Nortrax
- Type: Subsidiary
- Industry: New and Used Sales, Rental, Parts, and Service of Heavy equipment
- Headquarters: Mississauga, Ontario, Canada
- Products: Construction, Forestry, Mining, & Utility Equipment
- Parent: John Deere

= Nortrax =

NORTRAX, Inc. was a Canadian corporation with headquarters in Mississauga, Ontario; Laval, Quebec; and Westbrook, Maine. Nortrax is a subsidiary of machinery manufacturer John Deere.

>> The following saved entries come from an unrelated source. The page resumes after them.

-- ==== Sys2Proof/Laws/State.lean ====
section
/-! SUPPORT. Each field of the state after each shared update, true by rfl, so that no proof unfolds a record update. -/

namespace Sys2Proof.Machine

@[simp] theorem State.accept_crc (s : State) : s.accept.crc = s.crc := rfl
@[simp] theorem State.accept_errcnt (s : State) : s.accept.errcnt = s.errcnt := rfl
@[simp] theorem State.accept_seq (s : State) : s.accept.seq = s.seq := rfl
@[simp] theorem State.accept_opened (s : State) : s.accept.opened = s.opened := rfl
@[simp] theorem State.accept_devaddr (s : State) : s.accept.devaddr = s.devaddr := rfl
@[simp] theorem State.accept_start (s : State) : s.accept.start = s.start := rfl
@[simp] theorem State.accept_count (s : State) : s.accept.count = s.count := rfl
@[simp] theorem State.accept_rxbuf (s : State) : s.accept.rxbuf = s.rxbuf := rfl
@[simp] theorem State.accept_rxlen (s : State) : s.accept.rxlen = s.rxlen := rfl
@[simp] theorem State.accept_pvalid (s : State) : s.accept.pvalid = s.pvalid := rfl
@[simp] theorem State.accept_hum (s : State) : s.accept.hum = s.hum := rfl
@[simp] theorem State.accept_hvalid (s : State) : s.accept.hvalid = s.hvalid := rfl
@[simp] theorem State.accept_tneg (s : State) : s.accept.tneg = s.tneg := rfl
@[simp] theorem State.accept_tmag (s : State) : s.accept.tmag = s.tmag := rfl
@[simp] theorem State.accept_tvalid (s : State) : s.accept.tvalid = s.tvalid := rfl
@[simp] theorem State.accept_busy (s : State) : s.accept.busy = true := rfl
@[simp] theorem State.accept_lasterr (s : State) : s.accept.lasterr = s.lasterr := rfl
@[simp] theorem State.accept_errphase (s : State) : s.accept.errphase = s.errphase := rfl
@[simp] theorem State.accept_pending (s : State) : s.accept.pending = s.pending := rfl
@[simp] theorem State.accept_replies (s : State) : s.accept.replies = s.replies := rfl
@[simp] theorem State.accept_now (s : State) : s.accept.now = s.now := rfl
@[simp] theorem State.accept_draws (s : State) : s.accept.draws = s.draws := rfl
@[simp] theorem State.accept_trace (s : State) : s.accept.trace = s.trace := rfl
@[simp] theorem State.accept_host (s : State) : s.accept.host = s.host := rfl
@[simp] theorem State.accept_results (s : State) : s.accept.results = s.results := rfl

@[simp] theorem State.withHost_crc (h : List HostAction) (s : State) : (s.withHost h).crc = s.crc := rfl
@[simp] theorem State.withHost_errcnt (h : List HostAction) (s : State) : (s.withHost h).errcnt = s.errcnt := rfl
@[simp] theorem State.withHost_seq (h : List HostAction) (s : State) : (s.withHost h).seq = s.seq := rfl
@[simp] theorem State.withHost_opened (h : List HostAction) (s : State) : (s.withHost h).opened = s.opened := rfl
@[simp] theorem State.withHost_devaddr (h : List HostAction) (s : State) : (s.withHost h).devaddr = s.devaddr := rfl
@[simp] theorem State.withHost_start (h : List HostAction) (s : State) : (s.withHost h).start = s.start := rfl
@[simp] theorem State.withHost_count (h : List HostAction) (s : State) : (s.withHost h).count = s.count := rfl
@[simp] theorem State.withHost_rxbuf (h : List HostAction) (s : State) : (s.withHost h).rxbuf = s.rxbuf := rfl
@[simp] theorem State.withHost_rxlen (h : List HostAction) (s : State) : (s.withHost h).rxlen = s.rxlen := rfl
@[simp] theorem State.withHost_pvalid (h : List HostAction) (s : State) : (s.withHost h).pvalid = s.pvalid := rfl
@[simp] theorem State.withHost_hum (h : List HostAction) (s : State) : (s.withHost h).hum = s.hum := rfl
@[simp] theorem State.withHost_hvalid (h : List HostAction) (s : State) : (s.withHost h).hvalid = s.hvalid := rfl
@[simp] theorem State.withHost_tneg (h : List HostAction) (s : State) : (s.withHost h).tneg = s.tneg := rfl
@[simp] theorem State.withHost_tmag (h : List HostAction) (s : State) : (s.withHost h).tmag = s.tmag := rfl
@[simp] theorem State.withHost_tvalid (h : List HostAction) (s : State) : (s.withHost h).tvalid = s.tvalid := rfl
@[simp] theorem State.withHost_busy (h : List HostAction) (s : State) : (s.withHost h).busy = s.busy := rfl
@[simp] theorem State.withHost_lasterr (h : List HostAction) (s : State) : (s.withHost h).lasterr = s.lasterr := rfl
@[simp] theorem State.withHost_errphase (h : List HostAction) (s : State) : (s.withHost h).errphase = s.errphase := rfl
@[simp] theorem State.withHost_pending (h : List HostAction) (s : State) : (s.withHost h).pending = s.pending := rfl
@[simp] theorem State.withHost_replies (h : List HostAction) (s : State) : (s.withHost h).replies = s.replies := rfl
@[simp] theorem State.withHost_now (h : List HostAction) (s : State) : (s.withHost h).now = s.now := rfl
@[simp] theorem State.withHost_draws (h : List HostAction) (s : State) : (s.withHost h).draws = s.draws := rfl
@[simp] theorem State.withHost_trace (h : List HostAction) (s : State) : (s.withHost h).trace = s.trace := rfl
@[simp] theorem State.withHost_host (h : List HostAction) (s : State) : (s.withHost h).host = h := rfl
@[simp] theorem State.withHost_results (h : List HostAction) (s : State) : (s.withHost h).results = s.results := rfl

@[simp] theorem State.deliver_crc (r : HostResult) (s : State) : (s.deliver r).crc = s.crc := rfl
@[simp] theorem State.deliver_errcnt (r : HostResult) (s : State) : (s.deliver r).errcnt = s.errcnt := rfl
@[simp] theorem State.deliver_seq (r : HostResult) (s : State) : (s.deliver r).seq = s.seq := rfl
@[simp] theorem State.deliver_opened (r : HostResult) (s : State) : (s.deliver r).opened = s.opened := rfl
@[simp] theorem State.deliver_devaddr (r : HostResult) (s : State) : (s.deliver r).devaddr = s.devaddr := rfl
@[simp] theorem State.deliver_start (r : HostResult) (s : State) : (s.deliver r).start = s.start := rfl
@[simp] theorem State.deliver_count (r : HostResult) (s : State) : (s.deliver r).count = s.count := rfl
@[simp] theorem State.deliver_rxbuf (r : HostResult) (s : State) : (s.deliver r).rxbuf = s.rxbuf := rfl
@[simp] theorem State.deliver_rxlen (r : HostResult) (s : State) : (s.deliver r).rxlen = s.rxlen := rfl
@[simp] theorem State.deliver_pvalid (r : HostResult) (s : State) : (s.deliver r).pvalid = s.pvalid := rfl
@[simp] theorem State.deliver_hum (r : HostResult) (s : State) : (s.deliver r).hum = s.hum := rfl
@[simp] theorem State.deliver_hvalid (r : HostResult) (s : State) : (s.deliver r).hvalid = s.hvalid := rfl
@[simp] theorem State.deliver_tneg (r : HostResult) (s : State) : (s.deliver r).tneg = s.tneg := rfl
@[simp] theorem State.deliver_tmag (r : HostResult) (s : State) : (s.deliver r).tmag = s.tmag := rfl
@[simp] theorem State.deliver_tvalid (r : HostResult) (s : State) : (s.deliver r).tvalid = s.tvalid := rfl
@[simp] theorem State.deliver_busy (r : HostResult) (s : State) : (s.deliver r).busy = s.busy := rfl
@[simp] theorem State.deliver_lasterr (r : HostResult) (s : State) : (s.deliver r).lasterr = s.lasterr := rfl
@[simp] theorem State.deliver_errphase (r : HostResult) (s : State) : (s.deliver r).errphase = s.errphase := rfl
@[simp] theorem State.deliver_pending (r : HostResult) (s : State) : (s.deliver r).pending = s.pending := rfl
@[simp] theorem State.deliver_replies (r : HostResult) (s : State) : (s.deliver r).replies = s.replies := rfl
@[simp] theorem State.deliver_now (r : HostResult) (s : State) : (s.deliver r).now = s.now := rfl
@[simp] theorem State.deliver_draws (r : HostResult) (s : State) : (s.deliver r).draws = s.draws := rfl
@[simp] theorem State.deliver_trace (r : HostResult) (s : State) : (s.deliver r).trace = s.trace := rfl
@[simp] theorem State.deliver_host (r : HostResult) (s : State) : (s.deliver r).host = s.host := rfl
@[simp] theorem State.deliver_results (r : HostResult) (s : State) : (s.deliver r).results = s.results ++ [r] := rfl

@[simp] theorem State.pass_crc (us : Nat) (s : State) : (s.pass us).crc = s.crc := rfl
@[simp] theorem State.pass_errcnt (us : Nat) (s : State) : (s.pass us).errcnt = s.errcnt := rfl
@[simp] theorem State.pass_seq (us : Nat) (s : State) : (s.pass us).seq = s.seq := rfl
@[simp] theorem State.pass_opened (us : Nat) (s : State) : (s.pass us).opened = s.opened := rfl
@[simp] theorem State.pass_devaddr (us : Nat) (s : State) : (s.pass us).devaddr = s.devaddr := rfl
@[simp] theorem State.pass_start (us : Nat) (s : State) : (s.pass us).start = s.start := rfl
@[simp] theorem State.pass_count (us : Nat) (s : State) : (s.pass us).count = s.count := rfl
@[simp] theorem State.pass_rxbuf (us : Nat) (s : State) : (s.pass us).rxbuf = s.rxbuf := rfl
@[simp] theorem State.pass_rxlen (us : Nat) (s : State) : (s.pass us).rxlen = s.rxlen := rfl
@[simp] theorem State.pass_pvalid (us : Nat) (s : State) : (s.pass us).pvalid = s.pvalid := rfl
@[simp] theorem State.pass_hum (us : Nat) (s : State) : (s.pass us).hum = s.hum := rfl
@[simp] theorem State.pass_hvalid (us : Nat) (s : State) : (s.pass us).hvalid = s.hvalid := rfl
@[simp] theorem State.pass_tneg (us : Nat) (s : State) : (s.pass us).tneg = s.tneg := rfl
@[simp] theorem State.pass_tmag (us : Nat) (s : State) : (s.pass us).tmag = s.tmag := rfl
@[simp] theorem State.pass_tvalid (us : Nat) (s : State) : (s.pass us).tvalid = s.tvalid := rfl
@[simp] theorem State.pass_busy (us : Nat) (s : State) : (s.pass us).busy = s.busy := rfl
@[simp] theorem State.pass_lasterr (us : Nat) (s : State) : (s.pass us).lasterr = s.lasterr := rfl
@[simp] theorem State.pass_errphase (us : Nat) (s : State) : (s.pass us).errphase = s.errphase := rfl
@[simp] theorem State.pass_pending (us : Nat) (s : State) : (s.pass us).pending = s.pending := rfl
@[simp] theorem State.pass_replies (us : Nat) (s : State) : (s.pass us).replies = s.replies := rfl
@[simp] theorem State.pass_now (us : Nat) (s : State) : (s.pass us).now = s.now + us + Config.freeDelay s.draws := rfl
@[simp] theorem State.pass_draws (us : Nat) (s : State) : (s.pass us).draws = s.draws + 1 := rfl
@[simp] theorem State.pass_trace (us : Nat) (s : State) : (s.pass us).trace = s.trace := rfl
@[simp] theorem State.pass_host (us : Nat) (s : State) : (s.pass us).host = s.host := rfl
@[simp] theorem State.pass_results (us : Nat) (s : State) : (s.pass us).results = s.results := rfl

@[simp] theorem State.clearSample_crc (s : State) : s.clearSample.crc = s.crc := rfl
@[simp] theorem State.clearSample_errcnt (s : State) : s.clearSample.errcnt = s.errcnt := rfl
@[simp] theorem State.clearSample_seq (s : State) : s.clearSample.seq = s.seq := rfl
@[simp] theorem State.clearSample_opened (s : State) : s.clearSample.opened = s.opened := rfl
@[simp] theorem State.clearSample_devaddr (s : State) : s.clearSample.devaddr = s.devaddr := rfl
@[simp] theorem State.clearSample_start (s : State) : s.clearSample.start = s.start := rfl
@[simp] theorem State.clearSample_count (s : State) : s.clearSample.count = s.count := rfl
@[simp] theorem State.clearSample_rxbuf (s : State) : s.clearSample.rxbuf = s.rxbuf := rfl
@[simp] theorem State.clearSample_rxlen (s : State) : s.clearSample.rxlen = s.rxlen := rfl
@[simp] theorem State.clearSample_pvalid (s : State) : s.clearSample.pvalid = s.pvalid := rfl
@[simp] theorem State.clearSample_hum (s : State) : s.clearSample.hum = Config.freeHum s.draws := rfl
@[simp] theorem State.clearSample_hvalid (s : State) : s.clearSample.hvalid = false := rfl
@[simp] theorem State.clearSample_tneg (s : State) : s.clearSample.tneg = Config.freeTneg s.draws := rfl
@[simp] theorem State.clearSample_tmag (s : State) : s.clearSample.tmag = Config.freeTmag s.draws := rfl
@[simp] theorem State.clearSample_tvalid (s : State) : s.clearSample.tvalid = false := rfl
@[simp] theorem State.clearSample_busy (s : State) : s.clearSample.busy = s.busy := rfl
@[simp] theorem State.clearSample_lasterr (s : State) : s.clearSample.lasterr = s.lasterr := rfl
@[simp] theorem State.clearSample_errphase (s : State) : s.clearSample.errphase = s.errphase := rfl
@[simp] theorem State.clearSample_pending (s : State) : s.clearSample.pending = s.pending := rfl
@[simp] theorem State.clearSample_replies (s : State) : s.clearSample.replies = s.replies := rfl
@[simp] theorem State.clearSample_now (s : State) : s.clearSample.now = s.now := rfl
@[simp] theorem State.clearSample_draws (s : State) : s.clearSample.draws = s.draws + 1 := rfl
@[simp] theorem State.clearSample_trace (s : State) : s.clearSample.trace = s.trace := rfl
@[simp] theorem State.clearSample_host (s : State) : s.clearSample.host = s.host := rfl
@[simp] theorem State.clearSample_results (s : State) : s.clearSample.results = s.results := rfl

Nortrax sold heavy equipment, such as bulldozers and backhoes, for the construction, mining, forestry, and utility industries. Nortrax offered specialized field services for the equipment, which included 24-hour equipment fueling, daily maintenance, preventive maintenance, equipment inspections, and satellite support technology. The company was North America's main John Deere dealership group, extending across the eastern and central portions of the United States and Canada. Nortrax factory-trained technicians service all makes and models, with an extensive parts inventory.

==History==
Nortrax expanded through purchases of dealerships to strengthen its market position against competition from Caterpillar Inc., with a few hiccups along the way, continuing through 2002.

Since 2003, Deere and Company has owned a majority stake in the company.

In 2005, Papé Machinery Inc. purchased the assets of the Western region of Nortrax, consisting of 8 locations in northern California and western Nevada.

Formerly headquartered in Moline, Illinois, in 2009 Nortrax opened its centralized shared services facility in Tampa, FL.

In January 2013, Nortrax celebrates grand opening of new 26,000-sq.-ft. facility in Miami, FL.

In 2015, John Deere approved the sale of eight Nortrax locations in Tennessee and Kentucky to Meade Tractor.

January 2016, Nortrax opened a new flagship location in Ottawa, ON.

In November 2017, Nortrax sold seven locations in Florida to Dobbs Management Service.

In October 2019, Nortrax Canada and Nortrax Quebec were sold to the Brandt Group of Companies.

In October 2021, The remaining 9 Nortrax Inc. stores were sold to Fernandez Holdings under United Construction & Forestry.